▶ **Aim of the exercise**: Word for word, reproduce the records that follow.

START Data excerpts

-- ==== Sys2Proof/Decode.lean ====
section
/-! DEFINITION. The decoder, total on any bytes, and after it the encoder, both from the field map of spec 02 R25,
R26 and the opcode map of R45. -/

namespace Sys2Proof

/-- The number a list of little-endian bytes holds (spec 00 R3). -/
def natOfBytes : List Byte → Nat
  | [] => 0
  | b :: r => b.toNat + 256 * natOfBytes r

/-- `n` little-endian bytes of a number (spec 00 R3). -/
def bytesOfNat : Nat → Nat → List Byte
  | 0, _ => []
  | n + 1, v => BitVec.ofNat 8 v :: bytesOfNat n (v / 256)

/-- Bytes in one instruction (spec 02 R25). -/
def instrBytes : Nat := 12

/-- GRD: [13] negate, [12:10] the predicate number (spec 02 R28). -/
def Guard.ofNat (n : Nat) : Guard := { neg := n / 8 % 2 = 1, pred := BitVec.ofNat 3 n }

/-- GRD as a number. -/
def Guard.toNat (g : Guard) : Nat := g.pred.toNat + 8 * g.neg.toNat

/-- An operand field as a number (spec 02 R30). -/
def Operand.toNat (o : Operand) : Nat := o.idx.toNat + 512 * o.kind.code

/-- OPC, bits [9:0] (spec 02 R26). -/
def opcOfWord (w : Nat) : Nat := w % 1024

/-- The fields beside OPC, taken apart as spec 02 R26 gives. -/
def fieldsOfWord (w : Nat) : Fields :=
  { grd := Guard.ofNat (w / 2 ^ 10 % 16)
    dst := Operand.ofNat (w / 2 ^ 14 % 4096)
    sa := Operand.ofNat (w / 2 ^ 26 % 4096)
    sb := Operand.ofNat (w / 2 ^ 38 % 4096)
    imm := BitVec.ofNat 32 (w / 2 ^ 50)
    mod := BitVec.ofNat 6 (w / 2 ^ 82)
    la := BitVec.ofNat 4 (w / 2 ^ 88)
    bnd := w / 2 ^ 92 % 2 = 1
    rsv := BitVec.ofNat 3 (w / 2 ^ 93) }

END Data excerpts

▶ **Expected answer**:
-- ==== Sys2Proof/Decode.lean ====
section
/-! DEFINITION. The decoder, total on any bytes, and after it the encoder, both from the field map of spec 02 R25,
R26 and the opcode map of R45. -/

namespace Sys2Proof

/-- The number a list of little-endian bytes holds (spec 00 R3). -/
def natOfBytes : List Byte → Nat
  | [] => 0
  | b :: r => b.toNat + 256 * natOfBytes r

/-- `n` little-endian bytes of a number (spec 00 R3). -/
def bytesOfNat : Nat → Nat → List Byte
  | 0, _ => []
  | n + 1, v => BitVec.ofNat 8 v :: bytesOfNat n (v / 256)

/-- Bytes in one instruction (spec 02 R25). -/
def instrBytes : Nat := 12

/-- GRD: [13] negate, [12:10] the predicate number (spec 02 R28). -/
def Guard.ofNat (n : Nat) : Guard := { neg := n / 8 % 2 = 1, pred := BitVec.ofNat 3 n }

/-- GRD as a number. -/
def Guard.toNat (g : Guard) : Nat := g.pred.toNat + 8 * g.neg.toNat

/-- An operand field as a number (spec 02 R30). -/
def Operand.toNat (o : Operand) : Nat := o.idx.toNat + 512 * o.kind.code

/-- OPC, bits [9:0] (spec 02 R26). -/
def opcOfWord (w : Nat) : Nat := w % 1024

/-- The fields beside OPC, taken apart as spec 02 R26 gives. -/
def fieldsOfWord (w : Nat) : Fields :=
  { grd := Guard.ofNat (w / 2 ^ 10 % 16)
    dst := Operand.ofNat (w / 2 ^ 14 % 4096)
    sa := Operand.ofNat (w / 2 ^ 26 % 4096)
    sb := Operand.ofNat (w / 2 ^ 38 % 4096)
    imm := BitVec.ofNat 32 (w / 2 ^ 50)
    mod := BitVec.ofNat 6 (w / 2 ^ 82)
    la := BitVec.ofNat 4 (w / 2 ^ 88)
    bnd := w / 2 ^ 92 % 2 = 1
    rsv := BitVec.ofNat 3 (w / 2 ^ 93) }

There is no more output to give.